/-- Where a CAN error strikes (R298): in the data phase or not, and, where the frame sent had passed its data phase
bit rate switch, the loop delays measured before the error (R282). -/
structure CanErrPlace where
  dataPhase : Bool
  echoes : Option (List Nat)
  deriving DecidableEq, Repr

/-- A moment of an arbitration (R287, R291): the frame is offered, at its start of frame; it wins, or it loses. -/
inductive CanArbitration where
  | start | won | lost
  deriving DecidableEq, Repr

/-- What the receiver says of an Ethernet frame: whether its FCS is right (R310), and how many ns its start-of-frame
delimiter lies back (R318). -/
structure EthRxStatus where
  fcsOk : Bool
  ageNs : Nat
  deriving DecidableEq, Repr

/-- A Nymil packet as received: the fields of Table 13.3, 256 payload bytes and the PCRC. -/
structure NymilPacket where
  ptype : BitVec 8
  epoch : BitVec 16
  pktNo : BitVec 16
  vlen : BitVec 8
  credit : BitVec 8
  payload : Bytes
  pcrc : BitVec 32
  deriving DecidableEq, Repr

/-- What arrives on the Nymil link: a packet, or an ordered-set block that returns credits (R327, R328). -/
inductive NymilArrival where
  | packet (x : NymilPacket)
  | credits (count : BitVec 8)
  deriving DecidableEq, Repr

/-- Three samples of the 18 strap pins at reset release (R442). -/
structure StrapSamples where
  a : BitVec 18
  b : BitVec 18
  c : BitVec 18
  deriving DecidableEq, Repr

/-- A send entry (R334): its table index, and the credits that come back before its END (R328). -/
structure NymilSend where
  entry : Nat
  returned : Nat
  deriving DecidableEq, Repr

/-- What key agreement installs on a plant port (R312, R313): a SAK under an association number. -/
structure SakInstall where
  port : Nat
  an : BitVec 2
  sak : Bytes
  deriving DecidableEq, Repr

/-- Steps 2 to 4 of a settings write (R449): MAGIC cleared, the body, MAGIC written. -/
inductive SettingsStep where
  | clear | body | commit
  deriving DecidableEq, Repr

/-- What the memory made of a settings write (R449): every page taken, a page of a step not ready within 10 ms, or bytes
held that differ from those sent. -/
inductive SettingsOutcome where
  | ok
  | timeout (step : SettingsStep)
  | verifyFailed
  deriving DecidableEq, Repr

/-- What came back of a loopback item before the next one is sent (R474, Table 20.1): nothing; a frame or packet, with or
without a protocol error; or what was measured in the item's step, in the units that `lbMeasured` names. -/
inductive LbOutcome where
  | lost
  | frame (item : Bytes) (error : Bool)
  | measured (values : List Int)
  deriving DecidableEq, Repr

/-- PTP message a port sends at its interval (R318). -/
inductive PtpTxKind where
  | sync | announce | pdelayReq
  deriving DecidableEq, Repr
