/-- OP 0x10 and 0x11: binary32 and binary64. FSQRT, FNEG and FABS have b = 0. -/
def decodeFp (c : Nat) (f64 : Bool) (w : BitVec 32) : Option Instr :=
  match fldFnR w with
  | 0 => some (.fadd c f64 (fldD w) (fldA w) (fldB w))
  | 1 => some (.fsub c f64 (fldD w) (fldA w) (fldB w))
  | 2 => some (.fmul c f64 (fldD w) (fldA w) (fldB w))
  | 3 => some (.fmin c f64 (fldD w) (fldA w) (fldB w))
  | 4 => some (.fmax c f64 (fldD w) (fldA w) (fldB w))
  | 5 => if fldB w = 0 then some (.fneg c f64 (fldD w) (fldA w)) else none
  | 6 => if fldB w = 0 then some (.fabs c f64 (fldD w) (fldA w)) else none
  | 7 => some (.fcmpeq c f64 (fldD w) (fldA w) (fldB w))
  | 8 => some (.fcmplt c f64 (fldD w) (fldA w) (fldB w))
  | 9 => some (.fcmple c f64 (fldD w) (fldA w) (fldB w))
  | 16 => some (.fdiv c f64 (fldD w) (fldA w) (fldB w))
  | 17 => if fldB w = 0 then some (.fsqrt c f64 (fldD w) (fldA w)) else none
  | _ => none

/-- OP 0x12 and 0x13: fused multiply-add and conversions (b = 0). -/
def decodeFma (c : Nat) (w : BitVec 32) : Option Instr :=
  match fldFnT w with
  | 0 => some (.fma c false (fldD w) (fldA w) (fldB w) (fldC w))
  | 1 => some (.fms c false (fldD w) (fldA w) (fldB w) (fldC w))
  | 2 => some (.fnma c false (fldD w) (fldA w) (fldB w) (fldC w))
  | 4 => some (.fma c true (fldD w) (fldA w) (fldB w) (fldC w))
  | 5 => some (.fms c true (fldD w) (fldA w) (fldB w) (fldC w))
  | 6 => some (.fnma c true (fldD w) (fldA w) (fldB w) (fldC w))
  | _ => none

def decodeCvt (c : Nat) (w : BitVec 32) : Option Instr :=
  if fldB w ≠ 0 then none else
  match fldFnR w with
  | 0 => some (.f64F32 c (fldD w) (fldA w))
  | 1 => some (.f32F64 c (fldD w) (fldA w))
  | 2 => some (.f64I64 c (fldD w) (fldA w))
  | 3 => some (.f32I64 c (fldD w) (fldA w))
  | 4 => some (.i64F64t c (fldD w) (fldA w))
  | 5 => some (.i64F32t c (fldD w) (fldA w))
  | 6 => some (.i64F64n c (fldD w) (fldA w))
  | 7 => some (.i64F32n c (fldD w) (fldA w))
  | _ => none

/-- SHK: K[5:0] amount, K[7:6] kind, K[8] .32 form, K[13:9] zero. -/
def decodeShk (c : Nat) (w : BitVec 32) : Option Instr :=
  let k := fldK w
  if k.extractLsb' 9 5 ≠ 0#5 then none else
  match (k.extractLsb' 6 2).toNat with
  | 0 => some (.shk c .shl (k.getLsbD 8) (fldD w) (fldA w) (k.extractLsb' 0 6))
  | 1 => some (.shk c .shr (k.getLsbD 8) (fldD w) (fldA w) (k.extractLsb' 0 6))
  | 2 => some (.shk c .sar (k.getLsbD 8) (fldD w) (fldA w) (k.extractLsb' 0 6))
  | _ => none

/-- SYS: the service in bits 31:23, ARG in bits 22:8. -/
def decodeSys (c : Nat) (w : BitVec 32) : Option Instr :=
  let arg : BitVec 15 := w.extractLsb' 8 15
  match (w.extractLsb' 23 9).toNat with
  | 0x001 => some (.qPut c arg)
  | 0x002 => some (.qGet c arg)
  | 0x003 => some (.qStat c arg)
  | 0x010 => some (.evtRaise c arg)
  | 0x011 => some (.evtArg c arg)
  | 0x020 => some (.regRd c arg)
  | 0x021 => some (.regWr c arg)
  | 0x030 => some (.recRaise c arg)
  | 0x040 => some (.timeRd c arg)
  | _ => some (.sysBad c (w.extractLsb' 23 9) arg)

/-- OP 0x04 to 0x0E: special registers and immediates. -/
def decodeImm (c : Nat) (w : BitVec 32) : Option Instr :=
  match opOf w with
  | 0x04 => if fldA w = 0 then some (.gets c (fldD w) (fldK w)) else none
  | 0x05 => if fldD w = 0 then some (.puts c (fldA w) (fldK w)) else none
  | 0x08 => some (.addk c (fldD w) (fldA w) (fldK w))
  | 0x09 => some (.andk c (fldD w) (fldA w) (fldK w))
  | 0x0A => some (.iork c (fldD w) (fldA w) (fldK w))
  | 0x0B => some (.xork c (fldD w) (fldA w) (fldK w))
  | 0x0C => some (.cmpltk c (fldD w) (fldA w) (fldK w))
  | 0x0D => decodeShk c w
  | 0x0E => some (.lih c (fldD w) (fldH w))
  | _ => none

/-- OP 0x20 to 0x3F: loads, stores, block move. -/
def decodeMem (c : Nat) (w : BitVec 32) : Option Instr :=
  match opOf w with
  | 0x20 => some (.l8s c (fldD w) (fldA w) (fldK w))
  | 0x21 => some (.l8u c (fldD w) (fldA w) (fldK w))
  | 0x22 => some (.l16s c (fldD w) (fldA w) (fldK w))
  | 0x23 => some (.l16u c (fldD w) (fldA w) (fldK w))
  | 0x24 => some (.l32s c (fldD w) (fldA w) (fldK w))
  | 0x25 => some (.l32u c (fldD w) (fldA w) (fldK w))
  | 0x26 => some (.l64 c (fldD w) (fldA w) (fldK w))
  | 0x28 => some (.s8 c (fldD w) (fldA w) (fldK w))
  | 0x29 => some (.s16 c (fldD w) (fldA w) (fldK w))
  | 0x2A => some (.s32 c (fldD w) (fldA w) (fldK w))
  | 0x2B => some (.s64 c (fldD w) (fldA w) (fldK w))
  | 0x30 => some (.ls8s c (fldD w) (fldA w) (fldK w))
  | 0x31 => some (.ls8u c (fldD w) (fldA w) (fldK w))
  | 0x32 => some (.ls16s c (fldD w) (fldA w) (fldK w))
  | 0x33 => some (.ls16u c (fldD w) (fldA w) (fldK w))
  | 0x34 => some (.ls32s c (fldD w) (fldA w) (fldK w))
  | 0x35 => some (.ls32u c (fldD w) (fldA w) (fldK w))
  | 0x36 => some (.ls64 c (fldD w) (fldA w) (fldK w))
  | 0x38 => some (.ss8 c (fldD w) (fldA w) (fldK w))
  | 0x39 => some (.ss16 c (fldD w) (fldA w) (fldK w))
  | 0x3A => some (.ss32 c (fldD w) (fldA w) (fldK w))
  | 0x3B => some (.ss64 c (fldD w) (fldA w) (fldK w))
  | 0x3C => some (.bmv c false (BitVec.append 0#1 (fldK w)) (fldA w) (fldD w))
  | 0x3D => some (.bmv c true (BitVec.append 0#1 (fldK w)) (fldA w) (fldD w))
  | 0x3E => some (.bmv c false (BitVec.append 1#1 (fldK w)) (fldA w) (fldD w))
  | 0x3F => some (.bmv c true (BitVec.append 1#1 (fldK w)) (fldA w) (fldD w))
  | _ => none

/-- OP 0x40 to 0x50: control flow and system calls. -/
def decodeFlow (c : Nat) (w : BitVec 32) : Option Instr :=
  match opOf w with
  | 0x40 => some (.bcEq c (fldD w) (fldA w) (fldK w))
  | 0x41 => some (.bcNe c (fldD w) (fldA w) (fldK w))
  | 0x42 => some (.bcLts c (fldD w) (fldA w) (fldK w))
  | 0x43 => some (.bcGes c (fldD w) (fldA w) (fldK w))
  | 0x44 => some (.bcLtu c (fldD w) (fldA w) (fldK w))
  | 0x45 => some (.bcGeu c (fldD w) (fldA w) (fldK w))
  | 0x48 => some (.go c (fldN w))
  | 0x49 => if fldD w = 0 then some (.gor c (fldA w) (fldK w)) else none
  | 0x4A => some (.call c (fldN w))
  | 0x4B => if fldD w = 0 then some (.callr c (fldA w) (fldK w)) else none
  | 0x4C => if fldN w = 0 then some (.ret c) else none
  | 0x4D => some (.callb c (fldD w) (fldH w))
  | 0x4E => if fldN w = 0 then some (.retb c) else none
  | 0x4F => if fldN w = 0 then some (.endEntry c) else none
  | 0x50 => decodeSys c w
  | _ => none

/-- The instruction that a stitch code word spells for core c; none for an encoding that raises ILLEGAL (R86). -/
def decodeStitch (c : Nat) (w : BitVec 32) : Option Instr :=
  let op := opOf w
  if op = 0x01 then decodeAlu c w
  else if op = 0x02 ∨ op = 0x03 then decodeMulDiv c w
  else if op = 0x10 then decodeFp c false w
  else if op = 0x11 then decodeFp c true w
  else if op = 0x12 then decodeFma c w
  else if op = 0x13 then decodeCvt c w
  else if op < 0x10 then decodeImm c w
  else if op < 0x40 then decodeMem c w
  else decodeFlow c w

/-! ### The encoder, from the same tables -/

/-- Words of the formats of Table 4.4. -/
def encR (op : BitVec 8) (fn : BitVec 9) (b a d : GReg) : BitVec 32 := fn ++ b ++ a ++ d ++ op
def encT (op : BitVec 8) (fn : BitVec 4) (c b a d : GReg) : BitVec 32 := fn ++ c ++ b ++ a ++ d ++ op
def encK (op : BitVec 8) (k : BitVec 14) (a d : GReg) : BitVec 32 := k ++ a ++ d ++ op
def encH (op : BitVec 8) (k : BitVec 19) (d : GReg) : BitVec 32 := k ++ d ++ op
def encN (op : BitVec 8) (n : BitVec 24) : BitVec 32 := n ++ op
def encSys (service : BitVec 9) (arg : BitVec 15) : BitVec 32 := service ++ arg ++ 0x50#8

/-- FN with bit 8 for the .32 form. -/
def fn32 (w32 : Bool) (fn : BitVec 8) : BitVec 9 := (if w32 then 1#1 else 0#1) ++ fn

def opFp (f64 : Bool) : BitVec 8 := if f64 then 0x11 else 0x10
def shiftCode : ShiftKind → BitVec 2
  | .shl => 0
  | .shr => 1
  | .sar => 2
------------------------------------
WHAT TO DO —
Find every line in the data above that holds the string "GReg". Give the number of such lines and nothing else.

ANSWER SPACE —
4